Show HN: Robot MCP Server – Connect Any Language Model and ROS Robots Using MCP

20 r-johnv 21 9/10/2025, 12:58:29 PM github.com ↗
We’ve open-sourced the Robot MCP Server, a tool that lets large language models (LLMs) talk directly to robots running ROS1 or ROS2.

What it does - Connects any LLM to existing ROS robots via the Model Context Protocol (MCP) - Natural language → ROS topics, services, and actions (And the ability to read any of them back) - Works without changing robot source code

Why it matters - Makes robots accessible from natural language interfaces - Opens the door to rapid prototyping of AI-robot applications - We are trying to create a common interface for safe AI ↔ robot communication

This is too big to develop alone — we’d love feedback, contributors, and partners from both the robotics and AI communities.

Comments (21)

Shrikrishna_Gad · 7h ago
Really impressive work! I love that you can set this up without touching any existing robot code—just start rosbridge and the MCP server, and the LLM can both control and observe the ROS system. It’s like having a conversational ros2cli. The KUKA arm demo is particularly striking—the LLM can call gripper services in real time, all from natural language. One thing I’m curious about—could this setup handle coordinating multiple robots simultaneously, or is it still limited to a single robot per session?”
r-johnv · 6h ago
Thank you!

The underlying stack definitely can connect to multiple robots simultaneously. Our current implementation is sequential, where the language model can connect from one robot to the next (and then back).

But it is definitely possible for us to write it to be simultaneous as well.

awanacode · 6h ago
Really cool, the multi-robot angle got me thinking. For simultaneous setups, would that mean spinning separate MCP clients (one per robot), or could a single client handle multiple connections in parallel, almost like an operator shell aware of multiple robot contexts?

On the flip side, how would you handle conflicting commands from multiple clients? Is it last-writer-wins, or do you envision some arbitration layer? It feels like orchestration + conflict resolution will be key if MCP is to scale beyond single-robot demos into fleet-level use.

r-johnv · 4h ago
Conflicting commands from multiple clients is one of the open questions at the moment.

We're also building out a technical steering committee to help guide our direction on topics like this. Safety is a big category where having direction from across the community will be important.

r-johnv · 4h ago
It should be possible to do it from one client. The MCP server would handle the parallel connections.

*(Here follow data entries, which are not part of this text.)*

-- ==== Sys2Proof/Machine/CommandOps.lean ====
section
/-! DEFINITION. Descriptors: their checks, targets and delivery, and what each one does on the device that executes it
(15_hamper_rings.md R462 to R484, 16_usfen_chain_and_groups.md R505, R515, 17_site_time_and_event_order.md R533 to R537). -/

namespace Sys2Proof.Machine

/-- A descriptor's opcode (R463). -/
def opOf (slot : List Byte) : Nat := fieldLE slot 0 1

/-- Its flags, its addr word and the parts of it (R463). -/
def flagsOf (slot : List Byte) : Nat := fieldLE slot 1 1
def addrOf (slot : List Byte) : Nat := fieldLE slot 4 4
def modeOf (slot : List Byte) : Nat := bits (addrOf slot) 31 30
def depthOf (slot : List Byte) : Nat := bits (addrOf slot) 29 27

/-- Bytes `a` to `b` − 1 of a slot are 0 (R466). -/
def zeros (slot : List Byte) (a b : Nat) : Bool := ((slot.drop a).take (b - a)).all fun x => decide (x = 0)

/-- An opcode of R466 that a first slot may carry. Log: DEDUCED notes/assumptions/70.md. -/
def knownOp (op : Nat) : Bool := decide (op ≤ 0x11) || (decide (0x40 ≤ op) && decide (op ≤ 0x46))

/-- A keyed opcode (R466). -/
def isKeyed (op : Nat) : Bool := decide (0x40 ≤ op) && decide (op ≤ 0x46)

/-- Opcodes whose target is a tile (R464, R466). -/
def tileOp (op : Nat) : Bool := [0x01, 0x02, 0x03, 0x04, 0x0E].contains op

/-- The header's fields are in range (R463, R568). Log: DEDUCED notes/assumptions/70.md. -/
def headerOk (slot : List Byte) : Bool :=
  let op := opOf slot
  let a := addrOf slot
  decide (flagsOf slot < 16) && decide (bits a 23 22 = 0) && (isKeyed op || decide (bits a 26 24 = 0)) && zeros slot 0x14 0x18 &&
    (decide (modeOf slot ≠ 2) ||
      (decide (1 ≤ depthOf slot) && decide (depthOf slot ≤ 6) && decide (fieldLE slot 8 9 < 2 ^ (12 * depthOf slot)))) &&
    decide (bit (flagsOf slot) 3 = isKeyed op) && (!isKeyed op || zeros slot 0x18 0x20)

/-- Every EXT slot repeats the command's tag behind 0xFE and 0 (R465). -/
def extOk (slot : List Byte) (ext : List (List Byte)) : Bool :=
  ext.all fun e => decide (fieldLE e 0 1 = 0xFE) && decide (fieldLE e 1 1 = 0) && decide (fieldLE e 2 2 = fieldLE slot 2 2)

/-- The entries of a GROUP_MOVE: the used ones name a member, the others hold 0xFF and zeros (R467). -/
def entriesOk (n : Nat) (ext : List (List Byte)) : Bool :=
  (ext.flatMap fun e => [0x04, 0x18, 0x2C].map fun o => (e.drop o).take 20).zipIdx.all fun x =>
    zeros x.1 1 4 && (if x.2 < n then decide (fieldLE x.1 0 1 ≠ 0xFF) else decide (fieldLE x.1 0 1 = 0xFF) && zeros x.1 4 20)

/-- The payload of a keyed command is well formed (R574, R580 to R585). Log: DEDUCED notes/assumptions/76.md. -/
def keyedPayloadOk (slot : List Byte) : Bool :=
  match opOf slot with
  | 0x41 => decide (1 ≤ fieldLE slot 0x20 1) && decide (fieldLE slot 0x20 1 ≤ 3) && decide (fieldLE slot 0x21 1 < 8) &&
      zeros slot 0x23 0x24 && zeros slot 0x28 0x2C && (decide (fieldLE slot 0x20 1 = 1) || zeros slot 0x22 0x23)
  | 0x42 => decide (fieldLE slot 0x20 1 ≤ 1) && decide (fieldLE slot 0x21 1 ≤ 1) && zeros slot 0x22 0x24
  | 0x43 => zeros slot 0x28 0x2C
  | 0x44 => zeros slot 0x24 0x2C
  | 0x45 => zeros slot 0x20 0x2C
  | 0x46 => decide (fieldLE slot 0x20 1 ≤ 1) && zeros slot 0x21 0x2C
  | _ => true

/-- The payload's fields are in range and its unused bytes 0 (R466, R467, R483, R484).
Log: DEDUCED notes/assumptions/70.md. -/
def payloadOk (slot : List Byte) (ext : List (List Byte)) : Bool :=
  let b (o : Nat) : Nat := fieldLE slot o 1
  match opOf slot with
  | 0x00 => zeros slot 0x20 0x40
  | 0x01 => true
  | 0x02 => decide (b 0x20 < 16) && zeros slot 0x21 0x40
  | 0x03 => decide (fieldLE slot 0x20 2 < 2048) && decide (b 0x22 ≤ 1) && zeros slot 0x23 0x28 && zeros slot 0x3C 0x40 &&
      (decide (b 0x22 = 1) || zeros slot 0x30 0x3C)
  | 0x04 => decide (1 ≤ b 0x20) && decide (b 0x20 ≤ 4) && zeros slot 0x21 0x40
  | 0x05 =>
    let n := fieldLE slot 0x24 4
    decide (1 ≤ n) && decide (n ≤ 6) && decide (fieldLE slot 0x20 4 + 4 * n ≤ 0x50000) && zeros slot (0x28 + 4 * n) 0x40
  | 0x06 =>
    let n := fieldLE slot 0x24 4
    decide (1 ≤ n) && decide (n ≤ 2) && decide (fieldLE slot 0x20 4 + 4 * n ≤ 0x50000) && zeros slot 0x28 0x40
  | 0x07 => decide (2 ≤ modeOf slot) && zeros slot 0x20 0x40
  | 0x08 => zeros slot 0x22 0x40
  | 0x09 =>
    let n := b 0x24
    decide (1 ≤ n) && decide (n ≤ 16) && zeros slot 0x25 0x28 && zeros slot (0x28 + 2 * n) 0x40 &&
      ext.all fun e => zeros e (4 + 2 * (n - 12)) 0x40
  | 0x0A => zeros slot 0x22 0x40
  | 0x0B => decide (1 ≤ b 0x22) && decide (b 0x22 ≤ 16) && zeros slot 0x30 0x40 && entriesOk (b 0x22) ext
  | 0x0C => [0x01, 0x02, 0x04, 0x05, 0x08].contains (b 0x22) && zeros slot 0x23 0x24 && zeros slot 0x28 0x40 &&
      (decide (b 0x22 = 8) || zeros slot 0x24 0x28)
  | 0x0D =>
    if b 0x20 = 0 then decide (b 0x21 < 64) && zeros slot 0x22 0x24 && decide (bits (fieldLE slot 0x24 4) 29 22 = 0) && zeros slot 0x28 0x40
    else decide (b 0x20 = 1) && zeros slot 0x21 0x22 && zeros slot 0x24 0x28 && decide (1 ≤ b 0x31) && decide (b 0x31 ≤ 6) &&
      decide (fieldLE slot 0x28 9 < 2 ^ (12 * b 0x31)) && zeros slot 0x32 0x40
  | 0x0E => zeros slot 0x2C 0x40
  | 0x0F => decide (b 0x28 ≤ 1) && zeros slot 0x29 0x40
  | 0x10 => decide (b 0x30 ≤ 1) && zeros slot 0x31 0x40
  | 0x11 => zeros slot 0x24 0x40
  | _ => keyedPayloadOk slot

/-- A MIGRATE that rebinds its queue (R483). -/
def isRebind (slot : List Byte) : Bool := decide (opOf slot = 0x0D) && decide (fieldLE slot 0x20 1 = 0)

namespace State

/-! ### Targets (R464, R505) -/

/-- A device of the unit exists at a route and depth, as far as this device can tell.
Log: DEDUCED notes/assumptions/71.md. -/
def placeExists (s : State) (route depth : Nat) : Bool :=
  (decide (route = s.ownRoute) && decide (depth = s.ownDepth)) || s.isRootB ||
    s.usfen.units.any fun u => decide (u.2.1 = route) && decide (u.2.2.1 = depth)

/-- The leader of a group: as this device holds the group, or as a formation told the root (R467).
Log: DEDUCED notes/assumptions/71.md. -/
def leaderOf (s : State) (tag : Nat) : Option (Nat × Nat) :=
  match (s.slotOfTag tag).bind s.group with
  | some g => some (g.leaderRoute, g.leaderDepth)
  | none => (s.hamper.leads.find? fun l => decide (l.1 = tag)).map (·.2)

/-- Tile `n` of this device. -/
def axisHere (s : State) (n : Nat) : AxisRef := { route := s.ownRoute, depth := s.ownDepth, tile := tileOf n }

/-- What a binding names (R457), with whether it names a tile. -/
def bound (s : State) (w : Nat) : Option (AxisRef × Bool) :=
  match bits w 31 30 with
  | 0 => none
  | 1 => some (s.axisHere (bits w 21 16), true)
  | 2 => (s.resolveHandle (bits w 15 0)).map fun a => (a, true)
  | _ => (s.leaderOf (bits w 15 0)).map fun l => ({ route := l.1, depth := l.2, tile := 0 }, false)

/-- The target that a descriptor of queue `q` names (R464). -/
def named (s : State) (q : Nat) (slot : List Byte) : Option (AxisRef × Bool) :=
  let a := addrOf slot
  match modeOf slot with
  | 0 => s.bound (s.rd (R.SQ_BIND.at q)).toNat
  | 1 => (s.resolveHandle (bits a 15 0)).map fun x => (x, true)
  | 2 =>
    if s.placeExists (fieldLE slot 8 9) (depthOf slot) then
      some ({ route := fieldLE slot 8 9, depth := depthOf slot, tile := tileOf (bits a 21 16) }, true)
    else none
  | _ => some (s.axisHere (bits a 21 16), true)

/-- The target, or none for NO_TARGET: a tile's opcode needs a tile. -/
def targetOf (s : State) (q : Nat) (slot : List Byte) : Option AxisRef :=
  match s.named q slot with
  | some (a, tile) => if tileOp (opOf slot) ∧ ¬ tile then none else some a
  | none => none

/-- Route and depth of the other root (R511). -/
def otherRoot (s : State) : Option (Nat × Nat) :=
  if s.isRootB then some (1, 1)
  else (s.usfen.units.find? fun u => u.2.2.2 && decide (u.2.1 ≠ s.ownRoute)).map fun u => (u.2.1, u.2.2.1)

/-! ### What the commands of this device do -/

/-- NOP (R466). -/
def nopOf (s : State) (d : Desc) : State := s.finish d.ref 0x00

/-- FENCE (R537). Log: DEDUCED notes/assumptions/71.md. -/
def fenceOf (s : State) (d : Desc) : State :=
  (s.event 0x02 0xFF (bytesLE 4 (fieldLE d.slot 0x20 4) ++ bytesLE 1 d.ref.sq ++ [0] ++ bytesLE 2 d.ref.tag)).finish d.ref 0x00

/-- Two commands came through one submission queue. -/
def sameQueue (a b : CmdRef) : Bool :=
  decide (a.own = b.own ∧ a.srcRoute = b.srcRoute ∧ a.srcDepth = b.srcDepth ∧ a.sq = b.sq)

/-- No earlier command of the queue for the same tile has still to act: they act in ring order (R462). -/
def inOrder (s : State) (d : Desc) : Bool :=
  (s.hamper.fetched.takeWhile fun x => decide (x ≠ d)).all fun x =>
    !(tileOp (opOf x.slot) && decide (x.tile = d.tile) && sameQueue x.ref d.ref)

/-- SEGMENT (R33, R34, R39, R469). -/
def segmentOf (s : State) (d : Desc) : State :=
  s.ifMotion d.ref fun s =>
    let g := descSeg d
    if ¬ s.segLegal d.tile g then s.complete d.ref 0x03
    else if 1024 ≤ s.trailCount d.tile ∨ (s.hamper.heldSegs.any fun x => decide (x.tile = d.tile)) then
      (s.track d.ref (.heldSegment d.tile)).modHamper fun h => { h with heldSegs := h.heldSegs ++ [d] }
    else s.placeTracked d g

/-- TRAIL_CMD (R43, R44, R515). -/
def trailDesc (s : State) (d : Desc) : State :=
  let cmd := fieldLE d.slot 0x20 1
  let act (s : State) : State :=
    let r := s.trailCmd d.tile cmd
    r.2.finish d.ref (if r.1 then 0x00 else 0x08)
  if cmd = 5 ∨ cmd = 6 then s.ifMotion d.ref act else act s

/-- REPLACE (R64, R65): an accepted one completes on the next plan tick, since a STOP of the same tick refuses it (R69); a tile
that is Asleep has no tick. Log: DEDUCED notes/assumptions/106.md. -/
def replaceDesc (s : State) (d : Desc) : State :=
  s.ifMotion d.ref fun s =>
    let lim : Option (Nat × Nat × Nat) := if fieldLE d.slot 0x22 1 = 1 then
      some (fieldLE d.slot 0x30 4, fieldLE d.slot 0x34 4, fieldLE d.slot 0x38 4) else none
    let waits := decide (s.st d.tile ≠ stAsleep)
    let r := s.replaceTarget d.tile (fieldLE d.slot 0x20 2) (signed 64 (fieldLE d.slot 0x28 8)) lim
      (if waits then some d.ref else none)
    if r.1 = 0 ∧ waits then (r.2.track d.ref .action).accepted d.ref else r.2.finish d.ref r.1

We're using websockets as the interface between the server and the robot itself, which to the best of my exploration does have the ability for simultaneous connections.

sayid_islam · 2h ago
Fascinating work!

Does this also entail industrial (sector-agnostic) applications where mitigating actions, based on vision or other sensor data based leading indicators, can proactively be taken using LLM-directed mitigation protocols? Does it allow for non-technical users to perhaps drive debugging or other similar mitigation actions?

k-warburton · 2h ago
This is a very intriguing application of physical AI. It is astounding to see demos of how simple, human instructions can produce complex machine actions. What can we do to improve the safety of protecting assets or people in the case of misuse? I see some code contributions regarding permission controls, but are there other steps we can take to ensure this technology "understands" when the physical motion being requested is not appropriate because it might endanger people or expensive hardware that is difficult to replace?
avasan · 8h ago
LLMs sometimes hallucinate while stating one thing and outputting disconnected commands/code on the back end in many superficial/general models (Claude included) - does the MCP try to correct/account for that? Or is user oversight necessary to ensure that actions match the LLM output? Is the only way to stop aberrant operation by hitting a physical emergency stop or can the LLM interface be used to for that?
sdallagasperina · 6h ago
Great question! I’m one of the collaborators on the project. Right now, the MCP server doesn’t “correct” hallucinations itself, but it enforces a strict tool interface: the LLM can only call valid ROS topics, services, or actions that actually exist and that are explicitly exposed as safe to use. This information is provided through the MCP, so if the model hallucinates a command, the call simply fails gracefully rather than executing something unintended.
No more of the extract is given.